В толпе нарастал недовольный шум.
— Никаким партизаном он не был, — говорила одна женщина. — Из наших краев он. Просто шкура продажная.
Народ отхлынул от машины. Продолжалась обычная базарная сутолока. А человек у микрофона надрывался, стараясь заглушить разноголосый шум базара. Когда он закончил, трое-четверо полицейских, стоявших в толпе, начали хлопать, но эти жиденькие аплодисменты только подчеркнули отчужденность толпы.
К микрофону снова подошел офицер. Он хотел как-то загладить неловкость, возникшую в результате чрезмерного усердия полицейских. Офицер решил, видимо, что-то сказать, но раздался тот же молодой голос: «Облава!» — и толпа мгновенно растаяла. Сконфуженный фашистский пропагандист уехал несолоно хлебавши, презрительно косясь на своего незадачливого холуя.
Это тоже был материал для антифашистской пропаганды! Вера поручила своим людям рассказывать всем знакомым о том, как опозорились фашистские агитаторы на Смоленском рынке. Пока нет типографии, кое-что можно и нужно делать вот так, устно, конечно, соблюдая осторожность.
На 16 октября была назначена встреча с Тоней. Она ждала от Кудинова деньги, продукты, документы. Жить становилось все труднее и труднее. Случалось, что целыми днями ходила голодная, не решаясь попросить еду у людей, которые сами постоянно недоедали. А купить продукты было не на что.
Не хватало ей и пропагандистских материалов. То, что она получала от партизан, было каплей. Ежедневно встречаясь и беседуя с людьми, она слышала самые невероятные «утки», пущенные фашистской пропагандой. Порой рискуя собой, рассеивала вздорные слухи, разъясняла людям истинное положение на фронтах и в советском тылу. Но нужны были новые, свежие факты, которые убеждали бы людей, вселяли веру в нашу победу.

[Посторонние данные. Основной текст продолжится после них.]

/-- What must come about before a word in flight completes. -/
inductive Pend where
  /-- Nothing but its latency. -/
  | none
  /-- A load into a scalar register (R238, R217): the bits it sign-extends from, 0 for none. -/
  | loadS (reg sx : Nat)
  /-- A load of lanes into a queue register with a tag (R240). -/
  | loadQ (q tag : Nat)
  /-- A load of lanes into a vector register with a tag, under a mask (R263). -/
  | loadV (reg tag : Nat) (mask : BitVec 256)
  /-- A row operation of ACT, PRE or REF (R241). -/
  | rows
  /-- An operation at a port: ATOM, SEAL, a barrier word, a shared ring; its address and its captured operands. -/
  | port (addr : Nat) (args : List Nat)
  /-- A BWAIT that has been performed and waits for its phase to complete (R333). -/
  | bwait (addr : Nat) (args : List Nat)
  /-- A column shift that waits for the entry of its latch (R164). -/
  | recv (side : Nat) (dst : Nat) (mask : BitVec 256)
  /-- A fence: kind, and the cycles after the last earlier write has reached its port (R309). -/
  | fence (kind delay : Nat)
  /-- An HLD of one element: register, width, nibble, whether it is sign-extended (R263). -/
  | elemS (reg w nib : Nat) (sx : Bool)
  /-- An HLD of a vector: queue register, tag, element width (R263). -/
  | elemV (q tag w : Nat)
  /-- A handle word that acts on its entry at completion: HDEF, RELAY, HCLOSE, with its operands (R251, R262, R265, R268). -/
  | handle (args : List Nat)
  /-- A tile load (R197). -/
  | tile (args : List Nat)
  /-- Matrix work that completes with its last batch (R206), with the granules an MZERO clears. -/
  | matrix (args : List Nat)
  /-- An MLEASE that waits for its grant (R112). -/
  | lease
  /-- A GSIG whose message is on its way to the group of that number (R383). -/
  | message (num : Nat)
  /-- An ENQ whose packet the front end has not taken yet: the queue and the packet's bytes with their marks (R359). -/
  | enq (queue : Nat) (bytes : List (Nat × Bool))
  deriving DecidableEq, Repr

/-- A word that has issued and has not completed (R79). `uses` names handle entries that it accesses, each with 0 or with the number
after a tile that it saw as OLD (R250, R254, R259); `spots` are the elements that its bitmap words place (R263). -/
structure Flight where
  id : Nat
  at_ : Stream
  secno : Nat
  issued : Nat
  ins : Instr
  lat : Nat
  writes : List Write := []
  busy : List Reg := []
  strides : List (Nat × Int) := []
  pushes : List Nat := []
  selLate : Bool := false
  late : Nat := 0
  pend : Pend := .none
  pieces : List Piece := []
  fault : Option (Nat × Word) := none
  before : Option Engine := none
  pops : List Nat := []
  fifos : List Nat := []
  uses : List (Nat × Nat) := []
  spots : List Spot := []
  deriving DecidableEq, Repr

/-- A write of a control register that waits for the end of its cycle (R92): who wrote it, the slot whose copy it reaches, the
selector and the value. -/
structure CtlWrite where
  by_ : Stream
  slot : Nat
  csel : Nat
  val : Word
  deriving DecidableEq, Repr

/-! ### The matrix engine (ch. 7) -/

/-- A cycle that never comes: the start of a pass that has not begun. -/
def never : Nat := 2 ^ 80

Тоня не пришла. Вера ждала ее час, два и три. Стемнело, а связной не было. И на следующий день она не явилась. Встревоженная, Вера разыскала Дусю, которая в то время жила у своего дяди.
— Что-то случилось, Дуся, — сказала Вера. — Не может быть, чтобы Тоня без причины задержалась. Договорись с бабушкой Машей, чтобы она была начеку. Если кто явится из отряда, то пусть сразу же сообщит тебе, а ты мне. Я буду дважды в день приходить на явочную квартиру.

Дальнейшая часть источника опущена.